Nokia has to make Nokias again

Finland’s largest IT company is once again in a situation where it has to make important strategic decisions.

Nokia is facing big decisions. Jyrki Vesa

Mobile phone networks have become a stumbling block for Nokia. The problem is big, because it is currently the company’s largest business group.

The market is not growing, and the competition is fierce. Even if 5g networks are available for sale, there will be even fewer of them below the line.

The situation is not new for Nokia. The company’s previous problem was mobile phones. The business became unprofitable at first and later became loss-making. The phones were finally sold at the count’s time to Microsoft for 5.4 billion in 2013. Three years later, Microsoft shut down the entire phone business when it couldn’t get it up and running.

Analysts are leaning towards the position that the company must also make big moves in the mobile phone networks. Selling the business is starting to look like an even more likely option.

It’s about how many times Nokia has to reinvent itself during its history. In the late 1980s, Nokia was Europe’s largest television manufacturer and the company was known for its MikroMikko computers. At that time, phones were a side business for Nokia.

However, Nokia decided Jorma Ollilan management to focus on the telephone business in the early 1990s. MikroMikot and the computer business were sold to the British ICL, which later merged with Fujitsu. Television production drifted into a loss and was finally shut down in the mid-1990s.

Big decisions are ahead again. However, Nokia’s situation for the future is promising. At the end of last year, the company had net cash of 4.3 billion, which enables acquisitions if necessary. In the current economic climate, you can find something to buy quickly.

Nokia has traditionally built its next cornerstone on emerging technology, which it already has expertise in. If Nokia were to sell the mobile phone networks, the company would be left with two business areas in which it could invest alongside technology licensing: network infrastructure or cloud and network services.

Network infrastructure is currently Nokia’s most profitable business and approaches mobile phone networks in size. However, there would be a rocky road ahead and a fight against IT giants.

The cloud and online service business is still small. Last year, its turnover was about a third of the turnover of mobile phone networks. However, the cloud and online service business relies on software. If the business takes off, it can scale quickly and become very profitable.
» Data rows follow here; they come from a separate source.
/-- 30_encoding.md R88: every selection value has one row, every frame one decision row, no encoding is illegal, and no operation but
SOURCE_ERROR, which no encoding forces, raises the exception. -/
def Obligations.EverySelectionAndFrameHasOneRow : Prop :=
  (∀ sel : Sel, ∃! r : SelRow, r ∈ selTable ∧ r.holds sel = true) ∧
  (∀ f : Frame, ∃! i : Instr, i ∈ [Instr.decOk f, Instr.decBadChecksum f, Instr.decBadStart f] ∧ i.wellFormed = true) ∧
  (∀ sel : Sel, (selectRow sel).isSome = true) ∧
  (∀ (i : Instr) (s t : State), i ≠ .sourceError → exec i s = .next t → t.fault = true → s.fault = true)

/-- Decoding the encoding of a well-formed operation gives it back, whatever follows it, with every operand value (30_encoding.md R86, R87).
The byte form is the model's choice (log 9). -/
def Obligations.DecodeOfEncodeIsTheOperation : Prop :=
  ∀ (i : Instr) (rest : List Byte), i.wellFormed = true → decode (encode i ++ rest) = .ok (i, rest)

/-- What decodes is well formed, and its bytes are a selection byte of its row, its operand bytes and the rest: only the `x` bits of the
row's pattern are dropped (30_encoding.md R86, R87). The byte form is the model's choice (log 9). -/
def Obligations.DecodedBytesAreTheOperationsEncoding : Prop :=
  ∀ (bs : List Byte) (i : Instr) (rest : List Byte), decode bs = .ok (i, rest) →
    i.wellFormed = true ∧ ∃ sel : Sel, bs = selByte sel :: (i.operandBytes ++ rest) ∧ selectRow sel = some i.selOp

/-- 30_encoding.md R81: the frame word has byte `i` in bits 255-8i to 248-8i, the checksum field in bits 15 to 0, and data field `k` in bits
239-16k to 224-16k. -/
def Obligations.FrameWordPlacesBytesAndFields : Prop :=
  ∀ f : Frame,
    (∀ i : Fin 32, (frameWord f).extractLsb' (248 - 8 * i.val) 8 = f[i]) ∧
    (frameWord f).extractLsb' 0 16 = frameChecksum f ∧
    (∀ k : Fin 14, (frameWord f).extractLsb' (224 - 16 * k.val) 16 = (extractFields f)[k.val])

/-- 30_encoding.md R87: the frame match and mask with the checksum condition pick the decision row, first row that holds, and this is the
decode function read as a classifier. -/
def Obligations.FrameRowsClassifyAsDecodeDoes : Prop :=
  ∀ f : Frame,
    (classifyFrame f =
      if frameWord f &&& 0xff00000000000000000000000000000000000000000000000000000000000000 =
          0x4200000000000000000000000000000000000000000000000000000000000000 then
        if (frameWord f).extractLsb' 0 16 = wrappingSum (f.toList.take 30) then .decOk f else .decBadChecksum f
      else .decBadStart f) ∧
    (classifyFrame f = .decOk f ↔ ∃ v, frameDecode f = .ok v) ∧
    (classifyFrame f = .decBadChecksum f ↔ frameDecode f = .error .invalidChecksum) ∧
    (classifyFrame f = .decBadStart f ↔ frameDecode f = .error .invalidStartByte)

/-! ### Frame Codec -/

/-- 41_frame_codec.md R130: `be_u16` is big-endian assembly. -/
def Obligations.BeU16IsBigEndianAssembly : Prop :=
  (∀ hi lo : Byte, (beU16 hi lo).toNat = hi.toNat * 256 + lo.toNat ∧ beU16 hi lo = hi ++ lo) ∧
  beU16 0xFF 0xFF = 65535 ∧ beU16 0x00 0x00 = 0 ∧ beU16 2 26 = 538 ∧ beU16 26 2 = 6658

/-- 41_frame_codec.md R131: the sum is the exact byte sum modulo 2^16; the empty sum is 0, a sum of 30 bytes
does not wrap, and the order of the bytes does not matter. -/
def Obligations.WrappingSumIsTheSumModulo65536 : Prop :=
  (∀ bs : List Byte, (wrappingSum bs).toNat = (bs.map BitVec.toNat).sum % 65536) ∧
  wrappingSum [] = 0 ∧
  (∀ bs : List Byte, bs.length = 30 → (wrappingSum bs).toNat = (bs.map BitVec.toNat).sum) ∧
  (∀ bs cs : List Byte, bs.Perm cs → wrappingSum bs = wrappingSum cs)

/-- 41_frame_codec.md R132: at a decision point the sum never wraps, and a frame that passes both checks has a checksum field from 66 to
7461; a frame with the right start byte and a field outside that range fails with INVALID_CHECKSUM. -/
def Obligations.ChecksumSumNeverWrapsAtADecision : Prop :=
  ∀ f : Frame,
    (frameSum f).toNat = ((f.toList.take 30).map BitVec.toNat).sum ∧
    (frameSum f).toNat ≤ 7650 ∧
    (f[0] = 0x42 → 66 ≤ (frameSum f).toNat ∧ (frameSum f).toNat ≤ 7461) ∧
    (∀ v, frameDecode f = .ok v → 66 ≤ (frameChecksum f).toNat ∧ (frameChecksum f).toNat ≤ 7461) ∧
    (f[0] = 0x42 → ((frameChecksum f).toNat < 66 ∨ 7461 < (frameChecksum f).toNat) →
      frameDecode f = .error .invalidChecksum)

/-- 41_frame_codec.md R138 and R136: `decode` succeeds exactly when the start byte is 0x42 and the checksum field is the sum; then each
field is `be_u16` of its two bytes, and the fifteenth value is the checksum. -/
def Obligations.DecodeSucceedsExactlyOnValidFrames : Prop :=
  ∀ f : Frame,
    ((∃ v, frameDecode f = .ok v) ↔ f[0] = 0x42 ∧ beU16 f[30] f[31] = wrappingSum (f.toList.take 30)) ∧
    (∀ v, frameDecode f = .ok v →
      (∀ k : Fin 14, v[k.val] = beU16 f[2 + 2 * k.val] f[3 + 2 * k.val]) ∧ v[14] = beU16 f[30] f[31])

/-- 41_frame_codec.md R134, R135, R139: a wrong start byte is reported whatever the checksum is, a wrong checksum only behind a right start
byte. -/
def Obligations.StartByteIsReportedBeforeChecksum : Prop :=
  ∀ f : Frame,
    (frameDecode f = .error .invalidStartByte ↔ f[0] ≠ 0x42) ∧
    (frameDecode f = .error .invalidChecksum ↔ f[0] = 0x42 ∧ beU16 f[30] f[31] ≠ wrappingSum (f.toList.take 30))

/-- 41_frame_codec.md R141 and R142: frames with the same start byte, the same checksum field and byte sums equal modulo 2^16 validate
identically, wherever the bytes stand, and the sums are then equal outright. -/
def Obligations.ValidityDependsOnTheSumAlone : Prop :=
  ∀ f g : Frame, f[0] = g[0] → frameChecksum f = frameChecksum g →
    ((f.toList.take 30).map BitVec.toNat).sum % 65536 = ((g.toList.take 30).map BitVec.toNat).sum % 65536 →
    ((f.toList.take 30).map BitVec.toNat).sum = ((g.toList.take 30).map BitVec.toNat).sum ∧
    ((∃ v, frameDecode f = .ok v) ↔ ∃ v, frameDecode g = .ok v) ∧
    (∀ e, frameDecode f = .error e ↔ frameDecode g = .error e)

/-- 41_frame_codec.md R143: an accumulator of at least 13 bits compared with the full checksum field gives the same result on every frame;
comparing only the low 13 bits of the field would accept a frame that `decode` rejects. -/
def Obligations.ThirteenBitAccumulatorIsEnough : Prop :=
  (∀ (w : Nat) (f : Frame), 13 ≤ w →
    (((f.toList.take 30).map BitVec.toNat).sum % 2 ^ w = (frameChecksum f).toNat ↔ frameChecksum f = frameSum f)) ∧
  (∃ f : Frame, f[0] = 0x42 ∧
    ((f.toList.take 30).map BitVec.toNat).sum % 2 ^ 13 = (frameChecksum f).toNat % 2 ^ 13 ∧
    frameDecode f = .error .invalidChecksum)

/-- 41_frame_codec.md R140: the marker byte is summed and never compared. Changing it alone turns a valid frame into INVALID_CHECKSUM, and
with a matching checksum field any marker byte is accepted. -/
def Obligations.MarkerByteIsSummedButNotChecked : Prop :=
  (∀ (f : Frame) (x : Byte), frameSum (f.set 1 x) + f[1].zeroExtend 16 = frameSum f + x.zeroExtend 16) ∧
  (∀ (f : Frame) (v : SensorFrame) (x : Byte), frameDecode f = .ok v → x ≠ f[1] →
    frameDecode (f.set 1 x) = .error .invalidChecksum) ∧
  (∀ (f : Frame) (x hi lo : Byte), f[0] = 0x42 → beU16 hi lo = frameSum (f.set 1 x) →
    ∃ v, frameDecode (((f.set 1 x).set 30 hi).set 31 lo) = .ok v)

/-- 30_encoding.md R89: whatever bytes 1 to 29 are, a frame with the right start byte and a matching checksum field is accepted, and its data
fields are passed on unchanged. -/
def Obligations.NoFieldValueIsChecked : Prop :=
  ∀ (f : Frame) (hi lo : Byte), f[0] = 0x42 → beU16 hi lo = wrappingSum (f.toList.take 30) →
    ∃ v, frameDecode ((f.set 30 hi).set 31 lo) = .ok v ∧
      (∀ k : Fin 14, v[k.val] = beU16 f[2 + 2 * k.val] f[3 + 2 * k.val]) ∧ v[14] = wrappingSum (f.toList.take 30)

/-! ### Ports and status -/

/-- 10_state.md R45: the fields of STATUS and RESYNC_COUNT, and their values after reset. -/
def Obligations.StatusFieldsShowTheState : Prop :=
  (∀ s : State,
    s.status.getLsbD 0 = s.outValid ∧
    s.status.getLsbD 1 = s.fault ∧
    (s.status.getLsbD 2 = true ↔ s.resyncCount ≠ 0) ∧
    s.status.extractLsb' 3 3 = s.lastResult.code ∧
    s.status.extractLsb' 6 6 = s.cnt ∧
    s.status.extractLsb' 12 4 = 0 ∧
    s.resyncCountPort = s.resyncCount) ∧
  State.reset.status = 0x0000 ∧ State.reset.resyncCountPort = 0

/-- 10_state.md R42: the phase is a function of `fault`, `out_valid` and `cnt`. -/
def Obligations.PhaseIsAFunctionOfTheState : Prop :=
  ∀ s : State,
    (s.phase = .faulted ↔ s.fault = true) ∧
    (s.phase = .output ↔ s.fault = false ∧ s.outValid = true) ∧
    (s.phase = .full ↔ s.fault = false ∧ s.outValid = false ∧ s.cnt = 32) ∧
    (s.cnt.toNat ≤ 32 → (s.phase = .filling ↔ s.fault = false ∧ s.outValid = false ∧ s.cnt.toNat < 32))

/-- 10_state.md R44, 30_encoding.md R84: the ready output, which is 1 exactly in phase FILLING, and the output frame bus, which has
a value exactly while a frame is pending. -/
def Obligations.PortsAreFunctionsOfTheState : Prop :=
  (∀ s : State, s.inReady = true ↔ s.fault = false ∧ s.outValid = false ∧ s.cnt.toNat < 32) ∧
  (∀ s : State, s.cnt.toNat ≤ 32 → (s.inReady = true ↔ s.phase = .filling)) ∧
  (∀ s : State, s.outValidPort = s.outValid) ∧
  (∀ s : State, s.outValid = false → s.outFramePort = none) ∧
  (∀ s : State, s.outValid = true → ∃ bus, s.outFramePort = some bus ∧
    ∀ k : Fin 15, bus.extractLsb' (16 * k.val) 16 = s.O[k.val])

/-! ### The operations: encoding, completion, result, frame -/

/-- 70_reset_and_hazards.md R230: RESET, from every state and in every phase, begins a new session; nothing is consumed, delivered or
reported. The bits of `O`, which has no value afterwards, are not spoken of. -/
def Obligations.ResetBeginsANewSession : Prop :=
  (∀ s : State, selVector s.nextInput s &&& 0x40 = 0x40 → selectedOp s = some .reset) ∧
  (∀ s : State, ∃ t, exec .reset s = .next t ∧
    t.cnt = 0 ∧ (∀ a, t.W.read a = none) ∧ (∀ a, t.cell a = none) ∧ t.outValid = false ∧ t.readO = none ∧ t.fault = false ∧
    t.resyncCount = 0 ∧ t.lastResult = .none ∧ t.status = 0x0000 ∧ t.phase = .filling ∧
    t.out = s.out ∧ t.inputs = s.inputs ∧ t.freeIndex = s.freeIndex) ∧
  (∀ s : State, s.nextInput.rst = true → ∃ t, step s = .next t ∧ t.sessionStart ∧
    t.out.consumed = false ∧ t.out.delivered = none ∧ t.out.evt = none)

/-- 10_state.md R47: the state after reset. The bits of `O`, for which the rule gives no value, are not spoken of. -/
def Obligations.StateAfterResetHasItsValues : Prop :=
  State.reset.cnt = 0 ∧ (∀ a, State.reset.cell a = none) ∧ State.reset.outValid = false ∧ State.reset.readO = none ∧
  State.reset.fault = false ∧ State.reset.resyncCount = 0 ∧ State.reset.lastResult = .none ∧
  State.reset.phase = .filling ∧ State.reset.resyncing = false

/-- 42_reader_loop.md R161 and 40_byte_window.md R110: FILL pushes the input byte. The one cell written is `W[cnt]`; from `cnt = 31` the next
step without reset is a decision point whatever the inputs. -/
def Obligations.FillPushesTheInputByte : Prop :=
  (∀ s : State, selVector s.nextInput s &&& 0x7E = 0x02 → selectedOp s = some (.fill s.nextInput.inByte)) ∧
  (∀ (b : Byte) (s : State), s.cnt.toNat < 32 → ∃ t, exec (.fill b) s = .next t ∧
    t.cnt.toNat = s.cnt.toNat + 1 ∧
    (∀ a, t.W.read a = if a = s.cnt.toNat then some b else s.W.read a) ∧
    (∀ a, t.cell a = if a = s.cnt.toNat then some b else s.cell a) ∧
    t.outValid = s.outValid ∧ t.O = s.O ∧ t.fault = s.fault ∧ t.resyncCount = s.resyncCount ∧ t.lastResult = s.lastResult ∧
    t.out = { s.out with consumed := true } ∧ t.inputs = s.inputs ∧ t.freeIndex = s.freeIndex) ∧
  (∀ (b : Byte) (s t : State) (i : Input), s.windowFilled → s.phase = .filling → s.cnt = 31 → exec (.fill b) s = .next t →
    i.rst = false → ∃ f, snapshot t = .ok f ∧ selectedOp (t.withInput i) = some (classifyFrame f))

/-- 42_reader_loop.md R162, R167, R169: IDLE, OUT_WAIT and FAULT_HOLD change no state; nothing is consumed, delivered or reported, and the
block is not ready for input while it waits for its consumer or is faulted. Without reset a faulted session stays faulted. -/
def Obligations.WaitingOperationsChangeNothing : Prop :=
  (∀ s : State, selVector s.nextInput s &&& 0x7E = 0x00 → selectedOp s = some .idle) ∧
  (∀ s : State, selVector s.nextInput s &&& 0x71 = 0x10 → selectedOp s = some .outWait) ∧
  (∀ s : State, selVector s.nextInput s &&& 0x60 = 0x20 → selectedOp s = some .faultHold) ∧
  (∀ s : State, exec .idle s = .next s ∧ exec .outWait s = .next s ∧ exec .faultHold s = .next s) ∧
  (∀ s : State, selectedOp s = some .idle ∨ selectedOp s = some .outWait ∨ selectedOp s = some .faultHold →
    ∃ t, step s = .next t ∧ t.sameBlock s ∧ t.out = { inReady := s.inReady, consumed := false, delivered := none, evt := none }) ∧
  (∀ s : State, selectedOp s = some .outWait ∨ selectedOp s = some .faultHold → s.inReady = false) ∧
  (∀ s : State, s.fault = true → s.nextInput.rst = false → selectedOp s = some .faultHold)

/-- 42_reader_loop.md R163 and 40_byte_window.md R112: DEC_OK emits the frame and clears the window. The frame is not delivered in this
step. -/
def Obligations.DecOkEmitsTheFrame : Prop :=
  (∀ (s : State) (f : Frame), selVector s.nextInput s &&& 0x78 = 0x08 → snapshot s = .ok f →
    f[0] = 0x42 → frameChecksum f = wrappingSum (f.toList.take 30) → selectedOp s = some (.decOk f)) ∧
  (∀ (f : Frame) (s : State), ∃ t, exec (.decOk f) s = .next t ∧
    t.outValid = true ∧ t.readO = some t.O ∧
    (∀ k : Fin 15, t.O[k.val] = beU16 f[2 + 2 * k.val] f[3 + 2 * k.val]) ∧
    (∀ v, frameDecode f = .ok v → t.O = v) ∧
    t.cnt = 0 ∧ (∀ a, t.W.read a = none) ∧ (∀ a, t.cell a = none) ∧
    t.resyncCount = 0 ∧ t.resyncing = false ∧ t.lastResult = .ok ∧ t.fault = s.fault ∧
    t.out = { s.out with evt := some .ok } ∧ t.inputs = s.inputs ∧ t.freeIndex = s.freeIndex)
CEO of Inderes Mikael Rautanen raised the scenario in 2020, where Nokia would sell a large part of its networking equipment business and focus on the software business. The remaining Nokia would be smaller, but would again operate in a growing market, where margins would potentially be higher. The software business would be supported by the technology licensing business.

– The company’s new future is built on the software market of telecommunication solutions, serving telecom operators and the IoT market of large companies, Rautanen envisioned four years ago. He had already presented a similar idea in 2016.

The idea of ​​Nokia as a software company is starting to look like an increasingly likely option.